Biographical details
- Born: December 22, 1927 Powell, Pennsylvania, U.S.
- Died: November 25, 2011 (aged 83) Columbia, South Carolina, U.S.

Playing career

Football
- 1945–1948: North Carolina

Baseball
- 1947–1949: North Carolina
- 1949: Greenville Greenies
- 1952: Raleigh Capitals
- 1952: Wilson Tobs
- 1955: Greensboro Patriots
- Positions: Guard (football) Catcher (baseball)

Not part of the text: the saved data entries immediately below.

/-- Header and manifest fields (R250). -/
def checkFields (s : State) (im : Image) : Bool :=
  ihLevel im == 1 && decide (1 ≤ ihSections im ∧ ihSections im ≤ 4096 ∧ ihKey im ≤ 3) && fieldAt im.header 224 800 == 0
    && decide (1 ≤ imgMf im 8 2 ∧ imgMf im 8 2 ≤ 256) && imgMf im 10 2 == 0
    && decide (imgMf im 16 4 ≤ 48 * 1024 ∧ imgMf im 20 4 ≤ 64 * 1024 ∧ imgLockedMib im ≤ 447)
    && imgStageKib im % 64 == 0 && decide (imgStageKib im ≤ 8192)
    && decide (imgMf im 40 1 < 4) && imgMf im 41 3 == 0 && imgMf im 80 48 == 0
    && (imgMf im 12 4 ||| s.obj Obj.formatSupportMask) == s.obj Obj.formatSupportMask
    && im.sections.all (checkSection im)

/-! Check 2: windows (R57, R58). -/

/-- Issues of a kernel in order: bundle index of each, one for each unit of fuel; repetition and loop stack as they stand. -/
def issueWalk : Nat → Kernel → Nat → Nat → List (Nat × Nat) → List Nat
  | 0, _, _, _, _ => []
  | fuel + 1, k, pc, rep, loops =>
    match k.bundles[pc]? with
    | none => []
    | some b =>
      let sync := fieldAt b 208 48
      pc :: (if rep < fieldAt b 0 6 then issueWalk fuel k pc (rep + 1) loops
        else if fieldAt b 6 1 = 1 then []
        else if bitsAt sync 0 4 = 7 then
          let dist := bitsAt sync 4 12
          let iters := bitsAt sync 16 12
          match loops with
          | (l, left) :: rest =>
            if l = pc then
              (if left = 0 then issueWalk fuel k (pc + 1) 0 rest
               else issueWalk fuel k (pc - dist) 0 ((l, left - 1) :: rest))
            else if iters = 0 then issueWalk fuel k (pc + 1) 0 loops
            else issueWalk fuel k (pc - dist) 0 ((pc, iters - 1) :: loops)
          | [] =>
            if iters = 0 then issueWalk fuel k (pc + 1) 0 []
            else issueWalk fuel k (pc - dist) 0 [(pc, iters - 1)]
        else issueWalk fuel k (pc + 1) 0 loops)

/-- First byte of the staging area, as an offset in die-shared SRAM (R111). -/
def stageStart (kib : Nat) : Nat := dieSramSize - 1024 * kib

/-- A stream descriptor (R58, R63): format and space in use, reserved byte, rows, cursor step; none addresses the staging area
(R111). -/
def checkStream (kib : Nat) (d : BitVec 256) : Bool :=
  let f := dFmt d
  let unit := if fmtBlock f then 32 else if f = fmtTRIT5 then 64 else if fmtBits f = 4 then 2 else if fmtBits f = 6 then 4 else 1
  fmtSupported f && decide (dSpace d ≤ 2) && fieldAt d 8 8 == 0 && decide (1 ≤ dRows d ∧ dRows d ≤ 192)
    && dStep d % unit == 0
    && (dSpace d != 1 ||
        (decide (dBase d + (dRows d - 1) * dRowStride d + rowBytes f (dRowLength d) ≤ stageStart kib)
          && (!fmtBlock f || decide (dScaleBase d + (dRows d - 1) * dScaleStride d + (dRowLength d + 31) / 32 ≤ stageStart kib))))
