-- ==== Sys2Proof/Machine/States.lean ====
section
/-! DEFINITION. The device states (R286, R287): entering and leaving service, draining, restart, and the two timers of the
management interfaces. -/

namespace Sys2Proof.Machine

/-- Some slot is Resident. -/
def anyResident (s : State) : Bool := s.images.slots.any (fun (p : Nat × ImgSlot) => p.2.state == 2)

/-- Serving, or Degraded while a condition of R288 holds. -/
def enterService (s : State) : State := enterState (if s.obj Obj.stateReasons = 0 then 5 else 6) s

/-- A serving port would be up in service (R239, R287). -/
def portReady (s : State) : Bool :=
  ([0, 1] : List Nat).any (fun p => s.obj (Obj.servePortModeS + p) != 0 && s.serve.links.getD p false
    && !(p == 1 && s.obj Obj.retrieverEnable == 1))

/-- The state that follows Boot, or Held once an ensemble starts or is dissolved: Serving or Degraded where `serve_enable` is 1,
a slot is Resident and a serving port is up, else Ready (R287). -/
def goServe (s : State) : State :=
  if s.obj Obj.serveEnable = 1 ∧ anyResident s ∧ portReady s then enterService s else enterState 4 s

/-- A session closes from the module's side: CLOSE is sent, its requests are cancelled (R242). -/
def moduleClose (num : W32) (s : State) : State :=
  let s := serveSend num 0x0A [] (modSess num (fun q => { q with closing := true }) s)
  closeSession num (cancelSession num s)

/-- Every session closes (R242, R287). -/
def closeAll (s : State) : State := (s.serve.sessions.map (·.num)).foldl (fun s n => moduleClose n s) s

/-- `serve_enable` has taken a value (R287): 1 in Ready with a slot Resident enters service; 0 in service goes to Ready, and
sessions close. -/
def serveSwitch (v : Nat) (s : State) : State :=
  if v = 1 ∧ s.dev.state = 4 ∧ anyResident s then enterService s
  else if v = 0 ∧ (s.dev.state = 5 ∨ s.dev.state = 6) then enterState 4 (closeAll s)
  else s

/-- Code of a write of `drain_request` (R305). -/
def drainCode (s : State) : Nat := if s.dev.state = 5 ∨ s.dev.state = 6 then 0 else 0x1105

/-- `drain_request`: the module drains towards Ready (1) or Standby (2) (R287). -/
def startDrain (v : Nat) (s : State) : State := enterState 7 { s with dev := { s.dev with drainTo := v } }

/-- DRAINING_DONE: no stream remains (R287). -/
def execDrainingDone (s : State) : Out :=
  if s.dev.state = 7 ∧ s.serve.ctxs.isEmpty then
    .next (if s.dev.drainTo = 2 then enterState 1 (railsOff s) else enterState 4 s)
  else .next s

/-- Code of a write of `power_on_request` (R305). -/
def powerOnCode (s : State) : Nat := if s.dev.state = 1 then 0 else 0x1105

/-- `power_on_request`: Standby goes to Boot (R287). -/
def powerOn (s : State) : State := enterState 2 s

/-- Code of a write of `restart_request`: refused while a latched die has not cooled (R334). -/
def restartCode (s : State) : Nat := if latchedCool s then 0 else 0x1105

/-- Every stream ends as at a session close, at once (R287). -/
def endStreams (s : State) : State :=
  let s := closeAll s
  (s.serve.ctxs.map (·.id)).foldl (fun s id => endCtx id 3 0 s) s

/-- `restart_request`: 1 boots again, 2 goes to Standby; open streams end as at a session close (R287). -/
def restart (v : Nat) (s : State) : State :=
  let s := railsOff (endStreams s)
  let s := { s with therm := { s.therm with dies := s.therm.dies.map (fun (p : Nat × ThermDie) =>
    (p.1, if p.2.level = 3 then { p.2 with level := 0 } else p.2)) } }
  let s := settleThermal s
  if v = 1 then
    -- a boot begins even where the module was in Boot already
    enterState 2 (if s.dev.state = 2 then lockTest s else s)
  else enterState 1 s

/-- STAGE_IDLE_TIMEOUT: the owner of the staged set has been idle for `stage_idle_timeout_s` (R282). -/
def execStageIdleTimeout (s : State) : Out :=
  if s.config.owner.isSome ∧ s.config.ownerBeat + s.obj Obj.stageIdleTimeoutS * 1000000000 ≤ s.beat then
    .next { s with config := { s.config with staged := [], owner := none } }
  else .next s

/-- UART_IDLE_RESYNC: after 1 ms of idle line the receiver takes frames again (R280). -/
def execUartIdleResync (s : State) : Out := .next { s with config := { s.config with uartHunt := false } }

end Sys2Proof.Machine
end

Coaching career (HC unless noted)

Football
- 1950–1952: Presbyterian (assistant)
- 1953–1959: Elon

Baseball
- 1951–1953: Presbyterian

Head coaching record
- Overall: 24–36–2 (football)

= Sid Varney =

American football coach (1927–2011)

Harry Eugene "Sid" Varney (December 22, 1927 – November 25, 2011) was an American football and baseball coach. He served as the head football coach at Elon University from 1953 until 1959, compiling a record of 24–36–2.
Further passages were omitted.